BACK ON THE FARM; part 4; By A Farm Woman Who Went Back; 1930

We began talking--if we'd ever stopped it--of getting back on a farm. He hunted for farms that were for rent. Once he took me to see "a good opportunity." It meant our oldest boy driving twenty miles to high school every day, or boarding in town and I was not moving to a farm to leave the boys behind me. I wanted them where they could be under the wing of real fathership. I vetoed that.

Nor was he sure that he wanted to make the break. Were he alone he would have been carried back to a farm as surely as drift wood is carried to shore. But he hated to plunge us into uncertainty. Farm conditions--well, you've heard of them. And we did have an income--which might as well have been called an outgo.

As for myself, I felt this way:  Were I set down in the middle of a great city with him, where he must earn his living with his head, I fear our living would be of the meagerest.
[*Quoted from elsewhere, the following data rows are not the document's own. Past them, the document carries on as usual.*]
-- ==== Sys2Proof/Laws/Link.lean ====
section
/-! SUPPORT. What the accesses over a link do when they go out and when their completion has come, and what the accesses of a strand
do at once when nothing of it is pending. -/

namespace Sys2Proof.Machine

/-! ## Nothing pending -/

theorem Strand.calm_iff {d : Strand} : d.calm = true ↔ d.lateLoads = [] ∧ d.stores = [] := by
  simp [Strand.calm, List.isEmpty_iff]

theorem State.loadNow_calm {s : State} {l : Loc} {n : Nat} (h : s.curStrand.calm = true) :
    s.loadNow l n = s.readAt s.cur l n := by
  obtain ⟨a, b⟩ := Strand.calm_iff.mp h
  rw [State.loadNow, State.settle_nothing (r := s.cur) _ _ _ a, State.forward_nothing (r := s.cur) _ _ _ b]

theorem State.cur_loadNow (s : State) (l : Loc) (n : Nat) : (s.loadNow l n).2.cur = s.cur := by
  have h := (s.sameButPending_settle s.cur s.nextLoad l n).1
  simp only [State.loadNow, State.forward]
  rw [((s.settle s.cur s.nextLoad l n).readAt_frame s.cur l n).2.1, h]

theorem State.loadIn_now {s : State} {d : Nat} {l : Loc} {n : Nat} (h : ¬(s.defer = true ∧ d ≠ 0 ∧ d ≤ 63)) :
    s.loadIn d l n = (s.loadNow l n).2.writeDst d (BitVec.ofNat 64 (s.loadNow l n).1) := by
  rw [State.loadIn, if_neg]
  simpa [and_assoc] using h

theorem State.storeOut_now {s : State} {l : Loc} {n v : Nat} (h : s.curStrand.calm = true) (k : s.late = false) :
    s.storeOut l n v = s.writeAt s.cur l n v := by
  obtain ⟨a, b⟩ := Strand.calm_iff.mp h
  rw [State.storeOut, k]
  simp only [Bool.false_eq_true, if_false]
  rw [State.clearFor_nothing (r := s.cur) _ _ a b]

/-- Popping operand queues changes nothing outside the tasks. -/
theorem popCodes_outside (s : State) (codes : List Nat) : s.popCodes codes = { s with tasks := (s.popCodes codes).tasks } :=
  State.sameOutside_popCodes s codes

@[simp] theorem popCodes_defer (s : State) (codes : List Nat) : (s.popCodes codes).defer = s.defer := by
  rw [popCodes_outside]

@[simp] theorem popCodes_late (s : State) (codes : List Nat) : (s.popCodes codes).late = s.late := by
  rw [popCodes_outside]

@[simp] theorem popCodes_core (s : State) (codes : List Nat) (k : Nat) : (s.popCodes codes).core k = s.core k := by
  rw [popCodes_outside]; rfl

/-! ## Requests -/

theorem sendRequest_apply (r : LinkReq) (s : State) :
    sendRequest r s = .error (.stall (.link s.nextReq) true) (s.withRequest r) := rfl

theorem accessOf_host (op : Nat) (s : State) (a b : BitVec 9) (off : DWord) (size : Nat) (rest : List Nat) :
    accessOf op .h b off size ((indexedCodes a b ++ rest).map s.source) =
      { op, space := .h, a := s.indexedAddress a b off size, size } := by
  have := accessOf_address s op .h a b off size rest (by simp) (by simp)
  simpa [State.accessAddress] using this

/-- Nothing has come for the strand but the flush of a release. -/
def State.unanswered (s : State) : Prop :=
  s.noRequest = true ∧ (s.curStrand.held = none ∨ s.curStrand.held = some .flushed)

/-- A load that goes out over a port. -/
theorem loadBody_link {op : Nat} {x : Mem} {s s1 : State} {sp : Space} {acc : Acc} {codes : List Nat} {port : Nat} {addr : DWord}
    {pasid : BitVec 16} (hsp : memSpace op = sp) (hx : sp = .x ∨ sp = .h) (hn : s.unanswered)
    (hc : x.a.toNat :: indexCodes sp x.b = codes) (hr : s.ready codes (some x.d.toNat) = true)
    (hacc : accessOf op sp x.b (x.off.signExtend 64) (2 ^ x.size.toNat) (codes.map s.source) = acc)
    (hl : resolve acc s = .ok (.ok (.link port addr pasid)) s1) (hf : s1.flushDone (x.ord == 1) (scopeOf x.scope.toNat) = true) :
    loadBody op x s = .error (.stall (.link s1.nextReq) true) (s1.withRequest
      { port, kind := .read, addr, size := 2 ^ x.size.toNat, strand := s1.cur, since := s1.cycle, pasid, tval := acc.value
        dest := s1.destOf x.d.toNat }) := by
  obtain ⟨hn, hh⟩ := hn
  subst hacc
  rw [loadBody]
  simp only [hsp]
  rcases hx with rfl | rfl <;> simp only <;> rw [bind_ok (linkAnswer_ok hn), hc, bind_ok (peekOperands_ok hr)] <;>
    rcases hh with hh | hh <;> rw [hh] <;> simp only <;> rw [bind_ok hl] <;> simp only <;> rw [bind_ok (flushHost_ok hf)] <;> rfl

theorem storeRest_link {acc : Acc} {q s1 : State} {port : Nat} {addr : DWord} {pasid : BitVec 16} {held : Option Held}
    {rel pop : Bool} {k v : Nat} (hh : held = none ∨ held = some .flushed)
    (hl : resolve acc q = .ok (.ok (.link port addr pasid)) s1) (hf : s1.flushDone rel (scopeOf k) = true) :
    storeRest acc held rel pop (scopeOf k) v q = .error (.stall (.link (s1.ordered rel k).nextReq) true)
      (let m := s1.ordered rel k
       m.withRequest { port, kind := .write, addr, size := acc.size, x := BitVec.ofNat 64 v, strand := m.cur, since := m.cycle
                       pasid, tval := acc.value }) := by
  rcases hh with rfl | rfl <;> rw [storeRest.eq_def] <;> show (resolve acc >>= _) q = _ <;> rw [bind_ok hl] <;> simp only <;>
    rw [bind_ok (flushHost_ok hf)] <;> cases rel <;> rfl

/-- A store that goes out over a port: it keeps the element it has popped. -/
theorem storeBody_link {op : Nat} {x : Mem} {s q s1 : State} {sp : Space} {acc : Acc} {codes : List Nat} {port : Nat} {addr : DWord}
    {pasid : BitVec 16} {v : DWord} (hsp : memSpace op = sp) (hx : sp = .x ∨ sp = .h) (hn : s.unanswered)
    (hc : x.a.toNat :: indexCodes sp x.b = codes) (hr : s.storeIssue codes x.d.toNat = some (v, q))
    (hacc : { accessOf op sp x.b (x.off.signExtend 64) (2 ^ x.size.toNat) (codes.map s.source) with
      write := true, read := false } = acc)
    (hl : resolve acc q = .ok (.ok (.link port addr pasid)) s1) (hf : s1.flushDone (x.ord == 2) (scopeOf x.scope.toNat) = true) :
    storeBody op x s = .error (.stall (.link (s1.ordered (x.ord == 2) x.scope.toNat).nextReq) true)
      (let m := s1.ordered (x.ord == 2) x.scope.toNat
       let t := m.withRequest { port, kind := .write, addr, size := 2 ^ x.size.toNat
                                x := BitVec.ofNat 64 (storeData (2 ^ x.size.toNat) v), strand := m.cur, since := m.cycle
                                pasid, tval := acc.value }
       if isPopCode x.d.toNat then t.updCur fun x => { x with popped := some v } else t) := by
  obtain ⟨hn, hh⟩ := hn
  have hac : accessOf op sp x.b (x.off.signExtend 64) (2 ^ x.size.toNat) (codes.map s.source ++ [v]) =
      accessOf op sp x.b (x.off.signExtend 64) (2 ^ x.size.toNat) (codes.map s.source) := by
    rcases hx with rfl | rfl
    · rw [← hc]; rfl
    · rw [← hc]; by_cases hb : x.b = 511#9 <;> simp [accessOf, indexCodes, hb, second]
  have hz : acc.size = 2 ^ x.size.toNat := by rw [← hacc]; rcases hx with rfl | rfl <;> rfl
  have hd : (codes.map s.source ++ [v]).getLastD 0 = v := by simp
  have hb := fun pop => storeRest_link (pop := pop) (v := storeData (2 ^ x.size.toNat) v) hh hl hf
  rw [hz] at hb
  rw [storeBody]
  simp only [hsp]
  rcases hx with rfl | rfl <;> simp only <;> rw [bind_ok (linkAnswer_ok hn), hc, bind_ok (storeOperands_ok hr)] <;>
    simp only [hac, hacc, hd]
  all_goals
    cases isPopCode x.d.toNat
    · simp only [Bool.false_eq_true, if_false]
      exact bind_error (hb false)
    · simp only [if_true]
      exact bind_error (by simp only [keepPopped, hb true]; rfl)

/-- An atomic that goes out over a port. -/
theorem atomicBody_link {op : Nat} {x : Amo} {s s1 : State} {sp : Space} {acc : Acc} {codes : List Nat} {port : Nat} {addr : DWord}
    {pasid : BitVec 16} {f : HostAtomic} (hsp : amoSpace op = sp) (hx : sp = .x ∨ sp = .h) (hn : s.unanswered)
    (hc : x.a.toNat :: indexCodes sp x.b ++ [x.d.toNat] ++ (if x.func.toNat = 2 then [x.d.toNat + 1] else []) = codes)
    (hr : s.ready codes (some x.d.toNat) = true) (hk : linkAtomic x.func.toNat = some f)
    (hacc : { accessOf op sp x.b (x.off.signExtend 64) (2 ^ x.size.toNat) (codes.map s.source) with write := true } = acc)
    (hl : resolve acc s = .ok (.ok (.link port addr pasid)) s1) (hf : s1.flushDone (x.ord != 0) (scopeOf x.scope.toNat) = true) :
    atomicBody op x s = .error (.stall (.link (s1.ordered (x.ord.getLsbD 1) x.scope.toNat).nextReq) true)
      (let m := s1.ordered (x.ord.getLsbD 1) x.scope.toNat
       m.withRequest
         { port, kind := .atomic f, addr, size := 2 ^ x.size.toNat
           x := BitVec.ofNat 64 (storeData (2 ^ x.size.toNat) (s.source x.d.toNat))
           y := BitVec.ofNat 64 (if x.func.toNat = 2 then storeData (2 ^ x.size.toNat) (s.source (x.d.toNat + 1)) else 0)
           strand := m.cur, since := m.cycle, pasid, tval := acc.value, dest := m.destOf x.d.toNat }) := by
  obtain ⟨hn, hh⟩ := hn
  subst hacc
  have h1 : (codes.map s.source).getD (1 + (indexCodes sp x.b).length) 0 = s.source x.d.toNat := by
    rw [← hc, show 1 + (indexCodes sp x.b).length = (indexCodes sp x.b).length + 1 by omega]
    simp [List.getD_eq_getElem?_getD]
  have h2 : storeData (2 ^ x.size.toNat) ((codes.map s.source).getD (2 + (indexCodes sp x.b).length) 0) =
      if x.func.toNat = 2 then storeData (2 ^ x.size.toNat) (s.source (x.d.toNat + 1)) else 0 := by
    rw [← hc, show 2 + (indexCodes sp x.b).length = (indexCodes sp x.b).length + 1 + 1 by omega]
    by_cases h : x.func.toNat = 2
    · rw [if_pos h, if_pos h]; simp [List.getD_eq_getElem?_getD]
    · rw [if_neg h, if_neg h]; simp [List.getD_eq_getElem?_getD, storeData]
  rw [atomicBody]
  simp only [hsp]
  rcases hx with rfl | rfl <;> simp only <;>
    rw [bind_ok (linkAnswer_ok hn), hc, bind_ok (peekOperands_ok hr)] <;> rcases hh with hh | hh <;> rw [hh] <;>
    simp only [hk, Option.isNone_some, Bool.and_false, Bool.false_eq_true, if_false] <;> rw [bind_ok hl] <;>
    simp only [h1, h2] <;> rw [bind_ok (flushHost_ok hf)] <;> cases x.ord.getLsbD 1 <;> rfl

/-! ## Completions -/

/-- A load whose value has come over a link. -/
theorem loadBody_answered {op : Nat} {x : Mem} {s : State} {v : DWord} {codes : List Nat}
    (hx : memSpace op = .x ∨ memSpace op = .h) (hn : s.noRequest = true) (hc : x.a.toNat :: indexCodes (memSpace op) x.b = codes)
    (hr : s.ready codes (some x.d.toNat) = true) (hh : s.curStrand.held = some (.value v)) :
    loadBody op x s = .ok .next (((s.popCodes codes).writeDst x.d.toNat v).ordered (x.ord == 1) x.scope.toNat) := by
  rw [loadBody]
  rcases hx with hx | hx <;> simp only [hx] at hc ⊢ <;>
    rw [bind_ok (linkAnswer_ok hn), hc, bind_ok (peekOperands_ok hr), hh] <;> simp only <;>
    rw [bind_ok (popNow_apply _ _), bind_ok (writeDst_apply _ _ _), bind_ok (qMark_if _ _ _)] <;> rfl

theorem loadBody_failed {op : Nat} {x : Mem} {s : State} {v : DWord} {c : Nat} {codes : List Nat}
    (hx : memSpace op = .x ∨ memSpace op = .h) (hn : s.noRequest = true) (hc : x.a.toNat :: indexCodes (memSpace op) x.b = codes)
    (hr : s.ready codes (some x.d.toNat) = true) (hh : s.curStrand.held = some (.trap c v)) :
    loadBody op x s = .error (.trap { cause := c, value := some v, keep := true }) s := by
  rw [loadBody]
  rcases hx with hx | hx <;> simp only [hx] at hc ⊢ <;>
    rw [bind_ok (linkAnswer_ok hn), hc, bind_ok (peekOperands_ok hr), hh] <;> rfl

/-- A store that a link has answered. -/
theorem storeBody_answered {op : Nat} {x : Mem} {s q : State} {v : DWord} {codes : List Nat}
    (hx : memSpace op = .x ∨ memSpace op = .h) (hn : s.noRequest = true) (hc : x.a.toNat :: indexCodes (memSpace op) x.b = codes)
    (hr : s.storeIssue codes x.d.toNat = some (v, q)) (hh : s.curStrand.held = some .done) :
    storeBody op x s = .ok .next q := by
  rw [storeBody]
  rcases hx with hx | hx <;> simp only [hx] at hc ⊢ <;>
    rw [bind_ok (linkAnswer_ok hn), hc, bind_ok (storeOperands_ok hr), hh] <;> cases isPopCode x.d.toNat <;> rfl

theorem storeBody_failed {op : Nat} {x : Mem} {s q : State} {v w : DWord} {c : Nat} {codes : List Nat}
    (hx : memSpace op = .x ∨ memSpace op = .h) (hn : s.noRequest = true) (hc : x.a.toNat :: indexCodes (memSpace op) x.b = codes)
    (hr : s.storeIssue codes x.d.toNat = some (v, q)) (hh : s.curStrand.held = some (.trap c w)) :
    storeBody op x s = .error (.trap
      { cause := c, value := some w, keep := true
        data := if isPopCode x.d.toNat then BitVec.ofNat 64 (storeData (2 ^ x.size.toNat) v) else 0 }) q := by
  have hd : (codes.map s.source ++ [v]).getLastD 0 = v := by simp
  rw [storeBody]
  rcases hx with hx | hx <;> simp only [hx] at hc ⊢ <;>
    rw [bind_ok (linkAnswer_ok hn), hc, bind_ok (storeOperands_ok hr), hh] <;> simp only [hd] <;>
    cases isPopCode x.d.toNat <;> rfl

/-- An atomic whose value has come over a link. -/
theorem atomicBody_answered {op : Nat} {x : Amo} {s : State} {v : DWord} {codes : List Nat}
    (hx : amoSpace op = .x ∨ amoSpace op = .h) (hn : s.noRequest = true)
    (hc : x.a.toNat :: indexCodes (amoSpace op) x.b ++ [x.d.toNat] ++ (if x.func.toNat = 2 then [x.d.toNat + 1] else []) = codes)
    (hr : s.ready codes (some x.d.toNat) = true) (hh : s.curStrand.held = some (.value v)) :
    atomicBody op x s = .ok .next (((s.popCodes codes).writeDst x.d.toNat v).ordered (x.ord.getLsbD 0) x.scope.toNat) := by
  rw [atomicBody]
  rcases hx with hx | hx <;> simp only [hx] at hc ⊢ <;>
    rw [bind_ok (linkAnswer_ok hn), hc, bind_ok (peekOperands_ok hr), hh] <;> simp only <;>
    rw [bind_ok (popNow_apply _ _), bind_ok (writeDst_apply _ _ _), bind_ok (qMark_apply _ _ _)] <;> rfl

theorem atomicBody_failed {op : Nat} {x : Amo} {s : State} {v : DWord} {c : Nat} {codes : List Nat}
    (hx : amoSpace op = .x ∨ amoSpace op = .h) (hn : s.noRequest = true)
    (hc : x.a.toNat :: indexCodes (amoSpace op) x.b ++ [x.d.toNat] ++ (if x.func.toNat = 2 then [x.d.toNat + 1] else []) = codes)
    (hr : s.ready codes (some x.d.toNat) = true) (hh : s.curStrand.held = some (.trap c v)) :
    atomicBody op x s = .error (.trap { cause := c, value := some v, keep := true }) s := by
  rw [atomicBody]
  rcases hx with hx | hx <;> simp only [hx] at hc ⊢ <;>
    rw [bind_ok (linkAnswer_ok hn), hc, bind_ok (peekOperands_ok hr), hh] <;> rfl

end Sys2Proof.Machine
end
Were we shipwrecked on a desert island it would not be long, I am sure, until we were living in ease, and such luxury as the island afforded, so great is his resourcefulness when put up against difficulties of the soil.

Yet we let that spring pass, and the summer--

But in the fall--he'd been secretary for our county fair for many years--when I saw how that fair gripped him! He worked with farm people again, grappled with farm problems. Overnight he became different. He worked sixteen hours of every day, or more, without in the least wearying. His elasticity returned. And happy!

"That settles it," I insisted, watching him "cease to live" after the fair. "Next spring we go on a farm. We've got to manage it."

He wrote letters while I prayed that some way would be found for him to do the work he loved to do. Which did the work? Both, perhaps, for God helps them that help themselves.

It has always been a dream of his to rebuild a run down farm, even when we lived on one of Iowa's most modern farms. For a long time he looked away from Iowa's high priced farms to the deserted farms of the East. Grazing beef in New York, or raising hogs in the South. As for me, of all farming countries, Norway or Sweden--where they tie their cows to a tree to keep them from falling out of their pastures--has appealed to me. Farming in the mountains!